> Records for the task
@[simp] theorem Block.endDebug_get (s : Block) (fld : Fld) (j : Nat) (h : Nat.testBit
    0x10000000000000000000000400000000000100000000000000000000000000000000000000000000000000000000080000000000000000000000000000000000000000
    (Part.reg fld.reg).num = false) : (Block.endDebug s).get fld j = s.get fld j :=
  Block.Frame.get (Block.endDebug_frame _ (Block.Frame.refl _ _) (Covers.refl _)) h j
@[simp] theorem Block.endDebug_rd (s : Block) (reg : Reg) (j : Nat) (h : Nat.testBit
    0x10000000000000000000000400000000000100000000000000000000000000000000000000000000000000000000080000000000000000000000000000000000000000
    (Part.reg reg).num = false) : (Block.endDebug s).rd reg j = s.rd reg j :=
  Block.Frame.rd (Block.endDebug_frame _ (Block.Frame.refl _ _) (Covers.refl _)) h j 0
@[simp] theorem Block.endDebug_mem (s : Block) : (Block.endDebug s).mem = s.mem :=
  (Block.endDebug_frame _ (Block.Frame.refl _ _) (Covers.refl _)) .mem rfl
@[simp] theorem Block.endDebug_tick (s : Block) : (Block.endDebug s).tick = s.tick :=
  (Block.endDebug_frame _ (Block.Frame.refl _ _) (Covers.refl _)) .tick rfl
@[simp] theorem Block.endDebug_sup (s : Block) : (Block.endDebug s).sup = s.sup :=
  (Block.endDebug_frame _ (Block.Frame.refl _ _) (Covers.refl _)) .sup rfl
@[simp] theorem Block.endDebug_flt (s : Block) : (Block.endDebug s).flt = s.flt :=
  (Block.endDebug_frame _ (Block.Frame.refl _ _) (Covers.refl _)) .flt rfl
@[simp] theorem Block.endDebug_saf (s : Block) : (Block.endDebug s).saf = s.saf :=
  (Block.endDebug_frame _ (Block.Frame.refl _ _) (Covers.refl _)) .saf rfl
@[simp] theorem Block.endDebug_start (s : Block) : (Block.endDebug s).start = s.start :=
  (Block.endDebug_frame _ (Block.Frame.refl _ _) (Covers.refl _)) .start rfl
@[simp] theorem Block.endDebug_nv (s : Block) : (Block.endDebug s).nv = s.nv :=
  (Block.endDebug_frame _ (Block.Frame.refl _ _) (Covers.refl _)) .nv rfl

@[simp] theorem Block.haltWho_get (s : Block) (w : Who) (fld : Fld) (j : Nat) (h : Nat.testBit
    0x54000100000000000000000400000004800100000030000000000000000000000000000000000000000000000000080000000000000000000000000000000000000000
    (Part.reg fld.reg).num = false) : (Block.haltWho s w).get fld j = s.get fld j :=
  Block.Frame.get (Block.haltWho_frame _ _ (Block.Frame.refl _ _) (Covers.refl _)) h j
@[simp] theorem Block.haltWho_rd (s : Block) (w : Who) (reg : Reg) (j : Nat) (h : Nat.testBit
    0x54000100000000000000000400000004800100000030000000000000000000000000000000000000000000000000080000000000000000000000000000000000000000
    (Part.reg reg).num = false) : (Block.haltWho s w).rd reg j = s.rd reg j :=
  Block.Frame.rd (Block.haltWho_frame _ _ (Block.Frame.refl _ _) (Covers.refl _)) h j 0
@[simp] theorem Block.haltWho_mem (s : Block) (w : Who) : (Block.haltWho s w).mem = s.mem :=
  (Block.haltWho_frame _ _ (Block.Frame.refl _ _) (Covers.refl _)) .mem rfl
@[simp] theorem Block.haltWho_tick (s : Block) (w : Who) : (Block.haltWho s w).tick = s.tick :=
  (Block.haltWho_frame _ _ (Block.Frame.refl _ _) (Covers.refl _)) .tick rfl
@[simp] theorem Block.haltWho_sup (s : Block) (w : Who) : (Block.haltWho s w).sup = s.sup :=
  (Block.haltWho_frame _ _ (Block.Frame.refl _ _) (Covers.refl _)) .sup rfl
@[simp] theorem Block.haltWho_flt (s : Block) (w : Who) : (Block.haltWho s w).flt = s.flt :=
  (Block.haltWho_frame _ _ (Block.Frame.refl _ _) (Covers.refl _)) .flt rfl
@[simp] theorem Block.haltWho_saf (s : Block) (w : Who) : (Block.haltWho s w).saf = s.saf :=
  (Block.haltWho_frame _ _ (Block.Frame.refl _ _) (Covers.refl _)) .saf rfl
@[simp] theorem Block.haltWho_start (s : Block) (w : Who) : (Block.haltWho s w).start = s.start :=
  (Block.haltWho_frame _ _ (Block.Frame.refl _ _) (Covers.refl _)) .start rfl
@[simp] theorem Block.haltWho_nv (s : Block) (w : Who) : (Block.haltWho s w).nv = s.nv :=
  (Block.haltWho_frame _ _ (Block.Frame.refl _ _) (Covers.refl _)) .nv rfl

> Brief
Restating the data word for word is the whole task.

> Exercise solution
@[simp] theorem Block.endDebug_get (s : Block) (fld : Fld) (j : Nat) (h : Nat.testBit
    0x10000000000000000000000400000000000100000000000000000000000000000000000000000000000000000000080000000000000000000000000000000000000000
    (Part.reg fld.reg).num = false) : (Block.endDebug s).get fld j = s.get fld j :=
  Block.Frame.get (Block.endDebug_frame _ (Block.Frame.refl _ _) (Covers.refl _)) h j
@[simp] theorem Block.endDebug_rd (s : Block) (reg : Reg) (j : Nat) (h : Nat.testBit
    0x10000000000000000000000400000000000100000000000000000000000000000000000000000000000000000000080000000000000000000000000000000000000000
    (Part.reg reg).num = false) : (Block.endDebug s).rd reg j = s.rd reg j :=
  Block.Frame.rd (Block.endDebug_frame _ (Block.Frame.refl _ _) (Covers.refl _)) h j 0
@[simp] theorem Block.endDebug_mem (s : Block) : (Block.endDebug s).mem = s.mem :=
  (Block.endDebug_frame _ (Block.Frame.refl _ _) (Covers.refl _)) .mem rfl
@[simp] theorem Block.endDebug_tick (s : Block) : (Block.endDebug s).tick = s.tick :=
  (Block.endDebug_frame _ (Block.Frame.refl _ _) (Covers.refl _)) .tick rfl
@[simp] theorem Block.endDebug_sup (s : Block) : (Block.endDebug s).sup = s.sup :=
  (Block.endDebug_frame _ (Block.Frame.refl _ _) (Covers.refl _)) .sup rfl
@[simp] theorem Block.endDebug_flt (s : Block) : (Block.endDebug s).flt = s.flt :=
  (Block.endDebug_frame _ (Block.Frame.refl _ _) (Covers.refl _)) .flt rfl
@[simp] theorem Block.endDebug_saf (s : Block) : (Block.endDebug s).saf = s.saf :=
  (Block.endDebug_frame _ (Block.Frame.refl _ _) (Covers.refl _)) .saf rfl
@[simp] theorem Block.endDebug_start (s : Block) : (Block.endDebug s).start = s.start :=
  (Block.endDebug_frame _ (Block.Frame.refl _ _) (Covers.refl _)) .start rfl
@[simp] theorem Block.endDebug_nv (s : Block) : (Block.endDebug s).nv = s.nv :=
  (Block.endDebug_frame _ (Block.Frame.refl _ _) (Covers.refl _)) .nv rfl

@[simp] theorem Block.haltWho_get (s : Block) (w : Who) (fld : Fld) (j : Nat) (h : Nat.testBit
    0x54000100000000000000000400000004800100000030000000000000000000000000000000000000000000000000080000000000000000000000000000000000000000
    (Part.reg fld.reg).num = false) : (Block.haltWho s w).get fld j = s.get fld j :=
  Block.Frame.get (Block.haltWho_frame _ _ (Block.Frame.refl _ _) (Covers.refl _)) h j
@[simp] theorem Block.haltWho_rd (s : Block) (w : Who) (reg : Reg) (j : Nat) (h : Nat.testBit
    0x54000100000000000000000400000004800100000030000000000000000000000000000000000000000000000000080000000000000000000000000000000000000000
    (Part.reg reg).num = false) : (Block.haltWho s w).rd reg j = s.rd reg j :=
  Block.Frame.rd (Block.haltWho_frame _ _ (Block.Frame.refl _ _) (Covers.refl _)) h j 0
@[simp] theorem Block.haltWho_mem (s : Block) (w : Who) : (Block.haltWho s w).mem = s.mem :=
  (Block.haltWho_frame _ _ (Block.Frame.refl _ _) (Covers.refl _)) .mem rfl
@[simp] theorem Block.haltWho_tick (s : Block) (w : Who) : (Block.haltWho s w).tick = s.tick :=
  (Block.haltWho_frame _ _ (Block.Frame.refl _ _) (Covers.refl _)) .tick rfl
@[simp] theorem Block.haltWho_sup (s : Block) (w : Who) : (Block.haltWho s w).sup = s.sup :=
  (Block.haltWho_frame _ _ (Block.Frame.refl _ _) (Covers.refl _)) .sup rfl
@[simp] theorem Block.haltWho_flt (s : Block) (w : Who) : (Block.haltWho s w).flt = s.flt :=
  (Block.haltWho_frame _ _ (Block.Frame.refl _ _) (Covers.refl _)) .flt rfl
@[simp] theorem Block.haltWho_saf (s : Block) (w : Who) : (Block.haltWho s w).saf = s.saf :=
  (Block.haltWho_frame _ _ (Block.Frame.refl _ _) (Covers.refl _)) .saf rfl
@[simp] theorem Block.haltWho_start (s : Block) (w : Who) : (Block.haltWho s w).start = s.start :=
  (Block.haltWho_frame _ _ (Block.Frame.refl _ _) (Covers.refl _)) .start rfl
@[simp] theorem Block.haltWho_nv (s : Block) (w : Who) : (Block.haltWho s w).nv = s.nv :=
  (Block.haltWho_frame _ _ (Block.Frame.refl _ _) (Covers.refl _)) .nv rfl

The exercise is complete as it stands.